Especially, the above error was occured in hetero_secureboost example. Did you update eval_data namespace in quick_run.py

    conf_json['role_parameters']['guest']['args']['data']['train_data'] = [
        {
            'name': guest_table_name,
            'namespace': guest_namespace
        }
    ]
    if "eval_data" in conf_json['role_parameters']['guest']['args']['data']:
        conf_json['role_parameters']['guest']['args']['data']["eval_data"] = [{
            "name": guest_table_name,
            "namespace": guest_namespace
        }]
    conf_json['role_parameters']['host']['args']['data']['train_data'] = [
        {
            'name': host_table_name,
            'namespace': host_namespace
        }
    ]
    if "eval_data" in conf_json['role_parameters']['host']['args']['data']:
        conf_json['role_parameters']['host']['args']['data']["eval_data"] = [{
            "name": host_table_name,
            "namespace": host_namespace
        }]

If not, it will occurs below error in dataio_1 node
image


"2020-01-08 05:55:16,326 - task_executor.py[line:122] - INFO: {'data': {'data': ['args.eval_data']}, 'model': ['dataio_0.dataio']}"
"2020-01-08 05:55:16,326 - data_io.py[line:123] - INFO: start to read dense data and change data to instance"
"2020-01-08 05:55:16,327 - task_executor.py[line:132] - ERROR: Count of data_instance is 0"
Traceback (most recent call last):
File "/fate/fate_flow/driver/task_executor.py", line 123, in run_task
run_object.run(parameters, task_run_args)
File "/fate/federatedml/model_base.py", line 88, in run
this_data_output = func(*real_param)
File "/fate/federatedml/util/data_io.py", line 766, in transform
return self.reader.read_data(data_inst, "transform")
File "/fate/federatedml/util/data_io.py", line 125, in read_data
abnormal_detection.empty_table_detection(input_data)
File "/fate/federatedml/util/abnormal_detection.py", line 25, in empty_table_detection
raise ValueError("Count of data_instance is 0")
ValueError: Count of data_instance is 0
``
mgqa34 commented 4 years ago

"ValueError: Count of data_instance is 0" means that the data uploaded is failed.
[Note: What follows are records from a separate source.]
-- ==== Sys2Proof/WellFormed.lean ====
section
/-! DEFINITION. What a well-formed command is: entries and blocks of the sizes that the rules give them. -/

namespace Sys2Proof

/-- R311: a submission entry has 64 bytes. -/
def entryOk (e : List Byte) : Bool := e.length == 64

/-- A command's operands have the sizes that its rule gives. -/
def Instr.wf : Instr → Bool
  | .job _ e _ _ => entryOk e
  | .load _ e _ => entryOk e
  | .ingest _ e _ _ _ => entryOk e
  | .releaseDecrypt _ e _ _ _ => entryOk e
  | .releaseProbe _ e _ _ _ => entryOk e
  | .releaseAllowlist _ e _ _ => entryOk e
  | .bufferCreate _ e => entryOk e
  | .bufferFree _ e => entryOk e
  | .bufferWrite _ e _ _ => entryOk e
  | .bufferRead _ e _ => entryOk e
  | .abort _ e => entryOk e
  | .entryFetchTimeout _ e => entryOk e
  | .admitLate _ e _ => entryOk e
  | .apertureWrite _ off data _ => 1 ≤ data.length && off.toNat + data.length ≤ 2 ^ 30
  | _ => true

end Sys2Proof
end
You can upload the data directly and run the secureboost example by the guide in https://github.com/FederatedAI/FATE/tree/master/examples/federatedml-1.x-examples/hetero_secureboost

mgqa34 commented 4 years ago

"ValueError: Count of data_instance is 0" means that the data uploaded is failed. You can upload the data directly and run the secureboost example by the guide in https://github.com/FederatedAI/FATE/tree/master/examples/federatedml-1.x-examples/hetero_secureboost

better629 commented 4 years ago

@mgqa34 Yes, I have followed the federatedml-1.x-examples/hetero_secureboost Binary class. But it occurs with above error IndexError: list index out of range with quick_run.py

better629 commented 4 years ago

@mgqa34 Could you please run the hetero_secureboost Binary-Class problem with quick_run.py and breast_b/a.csv data, and take a look that if there has above problem.

BeatBoxerLrd commented 4 years ago

You can try to submit the task after modifying the table name and namespace.